The Telluride House, formally the Cornell Branch of the Telluride Association (CBTA), and commonly referred to as just "Telluride", is a highly selective residential community of Cornell University students and faculty. Founded in 1910 by American industrialist L. L. Nunn, the house grants room and board scholarships to a number of undergraduate and graduate students, post-doctoral researchers and faculty members affiliated with the university's various colleges and programs. A fully residential intellectual society, the Telluride House takes as its pillars democratic self-governance, communal living and intellectual inquiry.

The Telluride House is considered the first program of the educational non-profit Telluride Association, which was founded a year after the house was built and was first led by the Smithsonian Institution’s fourth Secretary Charles Doolittle Walcott. Nunn went on to found Deep Springs College in 1917. The Telluride Association founded and maintained other branches thereafter, two of which—at Cornell University and at the University of Michigan—are still active. The Association also runs free selective programs for high school students, including the Telluride Association Summer Program.

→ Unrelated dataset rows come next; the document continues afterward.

-- ==== Sys2Proof/Machine/Udp.lean ====
section
/-! DEFINITION. Records, UDP sessions and DICT messages (R56 to R61, R462): the paths NET and LINK of the dictionary. -/

namespace Sys2Proof.Machine

/-! ### Records (R57) -/

/-- A record of a request. -/
structure DRec where
  op : Nat
  sub : Nat
  idx : Nat
  data : List Nat
deriving DecidableEq, Repr

/-- The entry a record names. -/
def DRec.key (r : DRec) : Nat := r.idx * 256 + r.sub

/-- The `n` records of a body; none where they do not fill it exactly. -/
def parseRecords : Nat → List Nat → Option (List DRec)
  | 0, [] => some []
  | 0, _ => none
  | n + 1, l =>
    let len := leAt l 4 2
    if l.length < 8 + pad8 len then none
    else (parseRecords n (l.drop (8 + pad8 len))).map fun rs =>
      { op := nth l 0, sub := nth l 1, idx := leAt l 2 2, data := (l.drop 8).take len } :: rs

/-- The records of a message's body: Count of 1 to 64 of them. -/
def bodyRecords (count : Nat) (l : List Nat) : Option (List DRec) :=
  if 1 ≤ count ∧ count ≤ 64 then parseRecords count l else none

/-- Who sends the records: path 5 NET or 6 LINK, whether the path is secure, and whether the session may read only (R58). -/
structure RecPath where
  path : Nat
  secure : Bool
  readOnly : Bool := false
deriving DecidableEq, Repr

/-- The access a record makes with a value of `size` bytes. -/
def RecPath.acc (p : RecPath) (size value : Nat) : Acc := { path := p.path, secure := p.secure, size := size, offset := 0, value := value }

/-- The entry is a DOMAIN. -/
def isDomain (k : Nat) : Bool :=
  match rowOf k with
  | some r => (match r.ty with | .domain _ => true | _ => false)
  | none => false

/-- The status of a read of a record: checks 1 to 3, then that the op suits the entry. -/
def State.recReadStatus (s : State) (a : Acc) (k : Nat) (domain : Bool) : Nat :=
  match s.readStatus a k with
  | 0 => if isDomain k = domain then 0 else 7
  | st => st

/-- READ. -/
def recRead (p : RecPath) (r : DRec) (s : State) : Nat × List Nat × State :=
  let k := r.key
  let a := p.acc 0 0
  match s.recReadStatus a k false with
  | 0 =>
    let s := readEntry a k s
    let st := s.rd (K.pathLastStatus p.path)
    (st, if st = 0 then leBytes (match rowOf k with | some r => tyBits r.ty / 8 | none => 0) (tget 0 s.readData p.path) else [], s)
  | st => (st, [], s.readDone a k st 0)

/-- WRITE. -/
def recWrite (p : RecPath) (r : DRec) (s : State) : Nat × List Nat × State :=
  let a := p.acc r.data.length (ofLe r.data)
  let s := if p.readOnly then s.done a r.key 4 else entryWrite a r.key s
  (s.rd (K.pathLastStatus p.path), [], s)

/-- DOMAIN_READ: up to Count bytes from an offset, no more than `room` and 1,424. -/
def recDomRead (p : RecPath) (room : Nat) (r : DRec) (s : State) : Nat × List Nat × State :=
  let k := r.key
  let a := p.acc 0 0
  let st := if r.data.length < 8 then (match s.readStatus a k with | 0 => 7 | st => st) else s.recReadStatus a k true
  let off := leAt r.data 0 4
  let n := min (min (leAt r.data 4 4) 1424) (min room (s.valueOf p.path k - off))
  (st, if st = 0 then (List.range n).map fun i => s.domView p.path k (off + i) else [], s.done a k st)

/-- DOMAIN_WRITE: bytes from an offset, no more than 1,424, within the domain's maximum size. -/
def recDomWrite (p : RecPath) (r : DRec) (s : State) : Nat × List Nat × State :=
  let k := r.key
  let a := p.acc 0 0
  let off := leAt r.data 0 4
  let l := r.data.drop 8
  let st := if p.readOnly then 4 else
    match s.domWriteStatus a k with
    | 0 => if r.data.length < 8 then 7 else if 1424 < l.length ∨ domMax k < off + l.length then 12 else 0
    | st => st
  (st, [], (if st = 0 ∧ l ≠ [] then s.domPut k off l else s).done a k st)

/-- One record: its status, the data of its response, and the state after it. An op that R57 does not list makes no access, and its
status is a free value. -/
def runRecord (p : RecPath) (room : Nat) (r : DRec) (s : State) : Nat × List Nat × State :=
  match r.op with
  | 1 => recRead p r s
  | 2 => recWrite p r s
  | 3 => recDomRead p room r s
  | 4 => recDomWrite p r s
  | _ => match s.fresh with | (v, s) => (v % 256, [], s)

/-- A response record. -/
def respRecord (r : DRec) (st : Nat) (data : List Nat) : List Nat :=
  [r.op, r.sub] ++ leBytes 2 r.idx ++ leBytes 2 data.length ++ [st, 0] ++ padTo (pad8 data.length) data

/-- The records of a message in order, with `room` bytes for the responses (R38, R57). -/
def runRecords (p : RecPath) : Nat → List DRec → State → List Nat × State
  | _, [], s => ([], s)
  | room, r :: rs, s =>
    match runRecord p ((room - 8 - 24 * rs.length) / 8 * 8) r s with
    | (st, data, s) =>
      let out := respRecord r st data
      match runRecords p (room - out.length) rs s with
      | (l, s) => (out ++ l, s)

/-! ### Messages and sessions (R56, R58, R59) -/

/-- Fields of a payload's header. -/
def udpType (l : List Nat) : Nat := nth l 3
def udpSession (l : List Nat) : Nat := leAt l 4 2
def udpTarget (l : List Nat) : Nat := leAt l 6 2
def udpSequence (l : List Nat) : Nat := leAt l 8 4
def udpCount (l : List Nat) : Nat := nth l 12
def udpAuth (l : List Nat) : Bool := bitOf (nth l 13) 0
def udpLength (l : List Nat) : Nat := leAt l 14 2

/-- The body, without the tag. -/
def udpBody (l : List Nat) : List Nat := (l.take (l.length - (if udpAuth l then 16 else 0))).drop 16

/-- Length agrees with the body. -/
def udpLengthOk (l : List Nat) : Bool := udpLength l == (udpBody l).length

/-- A header. -/
def udpHeader (ty session target seq count : Nat) (auth : Bool) (len : Nat) : List Nat :=
  [0x44, 0x46, 1, ty] ++ leBytes 2 session ++ leBytes 2 target ++ leBytes 4 seq ++ [count, b2n auth] ++ leBytes 2 len

/-- A session. -/
def State.sess (s : State) (i : Nat) : Sess := tget {} s.sessions i

/-- Set a session and SessionsOpen. -/
def State.setSess (s : State) (i : Nat) (x : Sess) : State :=
  let t := tput s.sessions i x
  ({ s with sessions := t }).wr K.udpSessionsOpen t.length

/-- Close a session. -/
def State.closeSess (s : State) (i : Nat) : State :=
  let t := terase s.sessions i
  ({ s with sessions := t }).wr K.udpSessionsOpen t.length

/-- The lowest session number from 1 to 8 that is free. -/
def State.freeSess (s : State) : Option Nat := ([1, 2, 3, 4, 5, 6, 7, 8] : List Nat).find? fun i => (tfind s.sessions i).isNone

/-- A payload of a session, with the tag of an authenticated one. -/
def udpMessage (x : Sess) (ty session target seq count : Nat) (body : List Nat) : List Nat :=
  let l := udpHeader ty session target seq count x.auth body.length ++ body
  if x.auth then l ++ (hmac x.key l).take 16 else l

/-- Answer a datagram. -/
def State.udpReply (s : State) (eth addr port : Nat) (l : List Nat) : State :=
  s.udpSend { eth := eth, addr := addr, udpPort := port, src := 52410, bytes := l }

/-- Answer a datagram with ERROR. -/
def State.udpError (s : State) (g : Datagram) (x : Sess) (session status : Nat) : State :=
  s.udpReply g.eth g.addr g.udpPort (udpMessage x 0x1F session (udpTarget g.bytes) (udpSequence g.bytes) 0 [status])

/-- What becomes of a datagram before its message is read. -/
inductive UdpIn where
  /-- not for the engine, or no message of this kind and version -/
  | ignored
  /-- longer than 1,472 bytes -/
  | oversize
  /-- the tag is wrong or missing -/
  | badTag
  /-- to be answered -/
  | good
deriving DecidableEq, Repr

/-- The tag is as the session asks: an authenticated session's messages carry a right one, any other none. -/
def State.tagOk (s : State) (l : List Nat) : Bool :=
  match tfind s.sessions (udpSession l) with
  | some x =>
    if x.auth then
      udpAuth l && Nat.ble 32 l.length && l.drop (l.length - 16) == (hmac x.key (l.take (l.length - 16))).take 16
    else !udpAuth l
  | none => !udpAuth l

/-- Read a datagram that holds a message of type `ty` (R56). -/
def State.udpIn (s : State) (ty : Nat) (g : Datagram) : UdpIn :=
  let l := g.bytes
  if ¬ s.on K.udpUdpEnable ∨ ¬ s.ethUp g.eth ∨ s.dev = stReset then .ignored
  else if 1472 < l.length then .oversize
  else if l.length < 16 ∨ leAt l 0 2 ≠ 0x4644 ∨ nth l 2 ≠ 1 ∨ udpType l ≠ ty then .ignored
  else if ¬ s.tagOk l then .badTag
  else .good

/-- A datagram with a message of type `ty`: counted where it is dropped, else answered by `f`. -/
def udpTake (ty : Nat) (f : Datagram → State → State) (g : Datagram) (s : State) : State :=
  match s.udpIn ty g with
  | .ignored => s
  | .oversize => s.inc 32 K.udpOversizeCount
  | .badTag => s.inc 32 K.udpBadTagCount
  | .good => f g s

/-- OPEN_REQ (R58, R59): a session number and a nonce, or ERROR. Under NONE with no line key held no proof can follow. -/
def openReq (g : Datagram) (s : State) : State :=
  let body := udpBody g.bytes
  if ¬ udpLengthOk g.bytes ∨ body.length ≠ 16 then s.udpError g {} 0 7
  else if s.rd K.udpOpenPolicy = 0 ∧ s.lineKey.isNone then s.udpError g {} 0 14
  else
    match s.freeSess with
    | none => s.udpError g {} 0 13
    | some i =>
      match s.fresh with
      | (lo, s) =>
        match s.fresh with
        | (hi, s) =>
          let nonce := leBytes 8 lo ++ leBytes 8 hi
          let x : Sess := { state := 1, cNonce := body, dNonce := nonce, heard := s.now, eth := g.eth, addr := g.addr, udpPort := g.udpPort }
          (s.setSess i x).udpReply g.eth g.addr g.udpPort
            (udpMessage x 0x02 i (udpTarget g.bytes) (udpSequence g.bytes) 0 nonce)

/-- OPEN_REQ. -/
def execOpenReq (g : Datagram) (s : State) : Host.Outcome State Fault Refusal := .next (udpTake 0x01 openReq g s)

/-- OPEN_PROOF (R58): OPEN_OK and the session key, or ERROR. -/
def openProof (g : Datagram) (s : State) : State :=
  let i := udpSession g.bytes
  match tfind s.sessions i with
  | none => s
  | some x =>
    let x : Sess := { x with heard := s.now }
    match s.lineKey with
    | none => (s.setSess i x).udpError g x i 14
    | some key =>
      if ¬ udpLengthOk g.bytes then (s.setSess i x).udpError g x i 7
      else if x.auth ∨ udpBody g.bytes ≠ hmac key (x.dNonce ++ x.cNonce ++ leBytes 2 i) then (s.setSess i x).udpError g x i 14
      else
        let x : Sess := { x with state := 2, auth := true, key := hmac key (x.cNonce ++ x.dNonce) }
        (s.setSess i x).udpReply g.eth g.addr g.udpPort (udpMessage x 0x04 i (udpTarget g.bytes) (udpSequence g.bytes) 0 [])

/-- OPEN_PROOF. -/
def execOpenProof (g : Datagram) (s : State) : Host.Outcome State Fault Refusal := .next (udpTake 0x03 openProof g s)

In its more than a century of operation, the house's membership has included some of Cornell's most notable alumni and faculty members. Located in the university's West Campus, the Telluride House is listed on the National Register of Historic Places.

Lucien Lucius Nunn was an American industrialist and entrepreneur involved in the early electrification of the mining industry. To staff the power plants he built, including ones in Colorado and the Olmsted Station Powerhouse in Provo, Utah, Nunn created an early work study program, which he named 'Telluride Institute' after his city of residence of Telluride, Colorado. In the Institute, Nunn's students were trained in engineering and the liberal arts. Upon completion of their institute program, the student workers were sent to various academic institutions on a scholarship from Nunn to further their education. Many of these students went on to study at Cornell University's engineering programs. On Cornell University's campus in Ithaca, Nunn built the Telluride House as a scholarship residence "for bright young men", many of whom have passed through Nunn’s Telluride Institute.